Among the last of these golden-era smashes was Marvin Gaye's I Heard it Through the Grapevine – that classic jilted lover's refrain turned a stately 50 years old on Tuesday. Following its 1968 release, the track would become the label's then-bestselling single, sitting pretty at the top of the US charts for seven weeks. And it has unmistakably stood the test of time – few songs from the Tamla-Motown stable have endured in the public imagination quite so endearingly, nor attracted as many covers, references and lifts.

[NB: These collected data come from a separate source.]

@[simp] theorem State.mapDie_cur (s : State) (d : Nat) (f : Die → Die) : (s.mapDie d f).cur = s.cur := rfl
@[simp] theorem State.mapDie_plan (s : State) (d : Nat) (f : Die → Die) : (s.mapDie d f).plan = s.plan := rfl
@[simp] theorem State.mapDie_tick (s : State) (d : Nat) (f : Die → Die) : (s.mapDie d f).tick = s.tick := rfl
@[simp] theorem State.mapDie_clock (s : State) (d : Nat) (f : Die → Die) : (s.mapDie d f).clock = s.clock := rfl
@[simp] theorem State.mapDie_nextId (s : State) (d : Nat) (f : Die → Die) : (s.mapDie d f).nextId = s.nextId := rfl
@[simp] theorem State.mapDie_strands (s : State) (d : Nat) (f : Die → Die) : (s.mapDie d f).strands = s.strands := rfl
@[simp] theorem State.mapDie_tiles (s : State) (d : Nat) (f : Die → Die) : (s.mapDie d f).tiles = s.tiles := rfl
@[simp] theorem State.mapDie_mdies (s : State) (d : Nat) (f : Die → Die) : (s.mapDie d f).mdies = s.mdies := rfl
@[simp] theorem State.mapDie_mem (s : State) (d : Nat) (f : Die → Die) : (s.mapDie d f).mem = s.mem := rfl
@[simp] theorem State.mapDie_poison (s : State) (d : Nat) (f : Die → Die) : (s.mapDie d f).poison = s.poison := rfl
@[simp] theorem State.mapDie_dir (s : State) (d : Nat) (f : Die → Die) : (s.mapDie d f).dir = s.dir := rfl
@[simp] theorem State.mapDie_cmds (s : State) (d : Nat) (f : Die → Die) : (s.mapDie d f).cmds = s.cmds := rfl
@[simp] theorem State.mapDie_triggers (s : State) (d : Nat) (f : Die → Die) : (s.mapDie d f).triggers = s.triggers := rfl
@[simp] theorem State.mapDie_waiting (s : State) (d : Nat) (f : Die → Die) : (s.mapDie d f).waiting = s.waiting := rfl
@[simp] theorem State.mapDie_queries (s : State) (d : Nat) (f : Die → Die) : (s.mapDie d f).queries = s.queries := rfl
@[simp] theorem State.mapDie_asked (s : State) (d : Nat) (f : Die → Die) : (s.mapDie d f).asked = s.asked := rfl
@[simp] theorem State.mapDie_kept (s : State) (d : Nat) (f : Die → Die) : (s.mapDie d f).kept = s.kept := rfl
@[simp] theorem State.mapDie_snoops (s : State) (d : Nat) (f : Die → Die) : (s.mapDie d f).snoops = s.snoops := rfl
@[simp] theorem State.mapDie_wanted (s : State) (d : Nat) (f : Die → Die) : (s.mapDie d f).wanted = s.wanted := rfl
@[simp] theorem State.mapDie_frozen (s : State) (d : Nat) (f : Die → Die) : (s.mapDie d f).frozen = s.frozen := rfl
@[simp] theorem State.mapDie_cogor (s : State) (d : Nat) (f : Die → Die) : (s.mapDie d f).cogor = s.cogor := rfl
@[simp] theorem State.mapDie_answer (s : State) (d : Nat) (f : Die → Die) : (s.mapDie d f).answer = s.answer := rfl

@[simp] theorem State.mapMDie_cur (s : State) (d : Nat) (f : MDie → MDie) : (s.mapMDie d f).cur = s.cur := rfl
@[simp] theorem State.mapMDie_plan (s : State) (d : Nat) (f : MDie → MDie) : (s.mapMDie d f).plan = s.plan := rfl
@[simp] theorem State.mapMDie_tick (s : State) (d : Nat) (f : MDie → MDie) : (s.mapMDie d f).tick = s.tick := rfl
@[simp] theorem State.mapMDie_clock (s : State) (d : Nat) (f : MDie → MDie) : (s.mapMDie d f).clock = s.clock := rfl
@[simp] theorem State.mapMDie_nextId (s : State) (d : Nat) (f : MDie → MDie) : (s.mapMDie d f).nextId = s.nextId := rfl
@[simp] theorem State.mapMDie_strands (s : State) (d : Nat) (f : MDie → MDie) : (s.mapMDie d f).strands = s.strands := rfl
@[simp] theorem State.mapMDie_tiles (s : State) (d : Nat) (f : MDie → MDie) : (s.mapMDie d f).tiles = s.tiles := rfl
@[simp] theorem State.mapMDie_dies (s : State) (d : Nat) (f : MDie → MDie) : (s.mapMDie d f).dies = s.dies := rfl
@[simp] theorem State.mapMDie_mem (s : State) (d : Nat) (f : MDie → MDie) : (s.mapMDie d f).mem = s.mem := rfl
@[simp] theorem State.mapMDie_poison (s : State) (d : Nat) (f : MDie → MDie) : (s.mapMDie d f).poison = s.poison := rfl
@[simp] theorem State.mapMDie_dir (s : State) (d : Nat) (f : MDie → MDie) : (s.mapMDie d f).dir = s.dir := rfl
@[simp] theorem State.mapMDie_cmds (s : State) (d : Nat) (f : MDie → MDie) : (s.mapMDie d f).cmds = s.cmds := rfl
@[simp] theorem State.mapMDie_triggers (s : State) (d : Nat) (f : MDie → MDie) : (s.mapMDie d f).triggers = s.triggers := rfl
@[simp] theorem State.mapMDie_waiting (s : State) (d : Nat) (f : MDie → MDie) : (s.mapMDie d f).waiting = s.waiting := rfl
@[simp] theorem State.mapMDie_queries (s : State) (d : Nat) (f : MDie → MDie) : (s.mapMDie d f).queries = s.queries := rfl
@[simp] theorem State.mapMDie_asked (s : State) (d : Nat) (f : MDie → MDie) : (s.mapMDie d f).asked = s.asked := rfl
@[simp] theorem State.mapMDie_kept (s : State) (d : Nat) (f : MDie → MDie) : (s.mapMDie d f).kept = s.kept := rfl
@[simp] theorem State.mapMDie_snoops (s : State) (d : Nat) (f : MDie → MDie) : (s.mapMDie d f).snoops = s.snoops := rfl
@[simp] theorem State.mapMDie_wanted (s : State) (d : Nat) (f : MDie → MDie) : (s.mapMDie d f).wanted = s.wanted := rfl
@[simp] theorem State.mapMDie_frozen (s : State) (d : Nat) (f : MDie → MDie) : (s.mapMDie d f).frozen = s.frozen := rfl
@[simp] theorem State.mapMDie_cogor (s : State) (d : Nat) (f : MDie → MDie) : (s.mapMDie d f).cogor = s.cogor := rfl
@[simp] theorem State.mapMDie_answer (s : State) (d : Nat) (f : MDie → MDie) : (s.mapMDie d f).answer = s.answer := rfl

@[simp] theorem State.count_cur (s : State) (d : Nat) (c : Counter) : (s.count d c).cur = s.cur := rfl
@[simp] theorem State.count_plan (s : State) (d : Nat) (c : Counter) : (s.count d c).plan = s.plan := rfl
@[simp] theorem State.count_tick (s : State) (d : Nat) (c : Counter) : (s.count d c).tick = s.tick := rfl
@[simp] theorem State.count_clock (s : State) (d : Nat) (c : Counter) : (s.count d c).clock = s.clock := rfl
@[simp] theorem State.count_nextId (s : State) (d : Nat) (c : Counter) : (s.count d c).nextId = s.nextId := rfl
@[simp] theorem State.count_strands (s : State) (d : Nat) (c : Counter) : (s.count d c).strands = s.strands := rfl
@[simp] theorem State.count_tiles (s : State) (d : Nat) (c : Counter) : (s.count d c).tiles = s.tiles := rfl
@[simp] theorem State.count_dies (s : State) (d : Nat) (c : Counter) : (s.count d c).dies = s.dies := rfl
@[simp] theorem State.count_mem (s : State) (d : Nat) (c : Counter) : (s.count d c).mem = s.mem := rfl
@[simp] theorem State.count_poison (s : State) (d : Nat) (c : Counter) : (s.count d c).poison = s.poison := rfl
@[simp] theorem State.count_dir (s : State) (d : Nat) (c : Counter) : (s.count d c).dir = s.dir := rfl
@[simp] theorem State.count_cmds (s : State) (d : Nat) (c : Counter) : (s.count d c).cmds = s.cmds := rfl
@[simp] theorem State.count_triggers (s : State) (d : Nat) (c : Counter) : (s.count d c).triggers = s.triggers := rfl
@[simp] theorem State.count_waiting (s : State) (d : Nat) (c : Counter) : (s.count d c).waiting = s.waiting := rfl
@[simp] theorem State.count_queries (s : State) (d : Nat) (c : Counter) : (s.count d c).queries = s.queries := rfl
@[simp] theorem State.count_asked (s : State) (d : Nat) (c : Counter) : (s.count d c).asked = s.asked := rfl
@[simp] theorem State.count_kept (s : State) (d : Nat) (c : Counter) : (s.count d c).kept = s.kept := rfl
@[simp] theorem State.count_snoops (s : State) (d : Nat) (c : Counter) : (s.count d c).snoops = s.snoops := rfl
@[simp] theorem State.count_wanted (s : State) (d : Nat) (c : Counter) : (s.count d c).wanted = s.wanted := rfl
@[simp] theorem State.count_frozen (s : State) (d : Nat) (c : Counter) : (s.count d c).frozen = s.frozen := rfl
@[simp] theorem State.count_cogor (s : State) (d : Nat) (c : Counter) : (s.count d c).cogor = s.cogor := rfl
@[simp] theorem State.count_answer (s : State) (d : Nat) (c : Counter) : (s.count d c).answer = s.answer := rfl

@[simp] theorem State.writeG_cur (s : State) (r : Reg) (v : Word) : (s.writeG r v).cur = s.cur := rfl
@[simp] theorem State.writeG_plan (s : State) (r : Reg) (v : Word) : (s.writeG r v).plan = s.plan := rfl
@[simp] theorem State.writeG_tick (s : State) (r : Reg) (v : Word) : (s.writeG r v).tick = s.tick := rfl
@[simp] theorem State.writeG_clock (s : State) (r : Reg) (v : Word) : (s.writeG r v).clock = s.clock := rfl
@[simp] theorem State.writeG_nextId (s : State) (r : Reg) (v : Word) : (s.writeG r v).nextId = s.nextId := rfl
@[simp] theorem State.writeG_tiles (s : State) (r : Reg) (v : Word) : (s.writeG r v).tiles = s.tiles := rfl
@[simp] theorem State.writeG_dies (s : State) (r : Reg) (v : Word) : (s.writeG r v).dies = s.dies := rfl
@[simp] theorem State.writeG_mdies (s : State) (r : Reg) (v : Word) : (s.writeG r v).mdies = s.mdies := rfl
@[simp] theorem State.writeG_mem (s : State) (r : Reg) (v : Word) : (s.writeG r v).mem = s.mem := rfl
@[simp] theorem State.writeG_poison (s : State) (r : Reg) (v : Word) : (s.writeG r v).poison = s.poison := rfl
@[simp] theorem State.writeG_dir (s : State) (r : Reg) (v : Word) : (s.writeG r v).dir = s.dir := rfl
@[simp] theorem State.writeG_cmds (s : State) (r : Reg) (v : Word) : (s.writeG r v).cmds = s.cmds := rfl
@[simp] theorem State.writeG_triggers (s : State) (r : Reg) (v : Word) : (s.writeG r v).triggers = s.triggers := rfl
@[simp] theorem State.writeG_waiting (s : State) (r : Reg) (v : Word) : (s.writeG r v).waiting = s.waiting := rfl
@[simp] theorem State.writeG_queries (s : State) (r : Reg) (v : Word) : (s.writeG r v).queries = s.queries := rfl
@[simp] theorem State.writeG_asked (s : State) (r : Reg) (v : Word) : (s.writeG r v).asked = s.asked := rfl
@[simp] theorem State.writeG_kept (s : State) (r : Reg) (v : Word) : (s.writeG r v).kept = s.kept := rfl
@[simp] theorem State.writeG_snoops (s : State) (r : Reg) (v : Word) : (s.writeG r v).snoops = s.snoops := rfl
@[simp] theorem State.writeG_wanted (s : State) (r : Reg) (v : Word) : (s.writeG r v).wanted = s.wanted := rfl
@[simp] theorem State.writeG_frozen (s : State) (r : Reg) (v : Word) : (s.writeG r v).frozen = s.frozen := rfl
@[simp] theorem State.writeG_cogor (s : State) (r : Reg) (v : Word) : (s.writeG r v).cogor = s.cogor := rfl
@[simp] theorem State.writeG_answer (s : State) (r : Reg) (v : Word) : (s.writeG r v).answer = s.answer := rfl

@[simp] theorem State.retireTo_cur (s : State) (a : Word) : (s.retireTo a).cur = s.cur := rfl
@[simp] theorem State.retireTo_plan (s : State) (a : Word) : (s.retireTo a).plan = s.plan := rfl
@[simp] theorem State.retireTo_tick (s : State) (a : Word) : (s.retireTo a).tick = s.tick := rfl
@[simp] theorem State.retireTo_clock (s : State) (a : Word) : (s.retireTo a).clock = s.clock := rfl
@[simp] theorem State.retireTo_nextId (s : State) (a : Word) : (s.retireTo a).nextId = s.nextId := rfl
@[simp] theorem State.retireTo_tiles (s : State) (a : Word) : (s.retireTo a).tiles = s.tiles := rfl
@[simp] theorem State.retireTo_dies (s : State) (a : Word) : (s.retireTo a).dies = s.dies := rfl
@[simp] theorem State.retireTo_mdies (s : State) (a : Word) : (s.retireTo a).mdies = s.mdies := rfl
@[simp] theorem State.retireTo_mem (s : State) (a : Word) : (s.retireTo a).mem = s.mem := rfl
@[simp] theorem State.retireTo_poison (s : State) (a : Word) : (s.retireTo a).poison = s.poison := rfl
@[simp] theorem State.retireTo_dir (s : State) (a : Word) : (s.retireTo a).dir = s.dir := rfl
@[simp] theorem State.retireTo_cmds (s : State) (a : Word) : (s.retireTo a).cmds = s.cmds := rfl
@[simp] theorem State.retireTo_triggers (s : State) (a : Word) : (s.retireTo a).triggers = s.triggers := rfl
@[simp] theorem State.retireTo_waiting (s : State) (a : Word) : (s.retireTo a).waiting = s.waiting := rfl
@[simp] theorem State.retireTo_queries (s : State) (a : Word) : (s.retireTo a).queries = s.queries := rfl
@[simp] theorem State.retireTo_asked (s : State) (a : Word) : (s.retireTo a).asked = s.asked := rfl
@[simp] theorem State.retireTo_kept (s : State) (a : Word) : (s.retireTo a).kept = s.kept := rfl
@[simp] theorem State.retireTo_snoops (s : State) (a : Word) : (s.retireTo a).snoops = s.snoops := rfl
@[simp] theorem State.retireTo_wanted (s : State) (a : Word) : (s.retireTo a).wanted = s.wanted := rfl
@[simp] theorem State.retireTo_frozen (s : State) (a : Word) : (s.retireTo a).frozen = s.frozen := rfl
@[simp] theorem State.retireTo_cogor (s : State) (a : Word) : (s.retireTo a).cogor = s.cogor := rfl
@[simp] theorem State.retireTo_answer (s : State) (a : Word) : (s.retireTo a).answer = s.answer := rfl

The word classic feels inadequate to sum up ...Grapevine's smarts, charms or legacy – it's a song which at once cool and groovy; impassioned but restrained; proud yet self-pitying. Like the best of Motown, it feels both familiar and otherworldly, simple yet unmistakable, a crystalline harmony of three essential ingredients – the song, the sound, and the singer.

It's a well-worn anorak's anecdote that Gordy initially rejected Gaye's performance – a fact that says as much about the mogul's meticulous standards as his hit-spotting skills. What it reminds us is that ...Grapevine was already a hit – a year earlier, Gladys Knight & the Pips reached No 2 on the Billboard charts, with a funkier, poppier version of the same song, which also cropped up on Smokey Robinson & the Miracles' Special Occasion LP in August 1968.

That ...Grapevine was already road-worn by the time Gaye got his bite highlights a revealing part of the Motown story. Songs weren't owned by anyone, and the songwriter definitely outranked the singer.

Enter – and exit – legendary songwriting/production team Holland-­Dozier-Holland, who would pen a total of 27 Top 10 hits for Motown artists between 1963 and 1967; including Baby Love, I Hear a Symphony and seven other No 1s for The Supremes (then fronted by Diana Ross), and many of Gaye's earlier singles, such as Can I Get a Witness and How Sweet It Is (To Be Loved by You).

The dream team of Lamont Dozier and brothers Brian and Eddie Holland can be credited with much of the success of the Tamla-Motown roster, but by early 1968, they had left the label over pay disputes with Gordy. That opened the floor to their greatest in-house rival, Norman Whitfield, who had already authored Gaye's breakout single Pride and Joy in 1963, and he leapt on the gaping hole left by the "HDH" team's departure. He quickly wrestled control of The Temptations, helping author the psychedelic soul sub-genre of the late-1960s, via trippy tracks Cloud Nine and Papa Was a Rollin' Stone.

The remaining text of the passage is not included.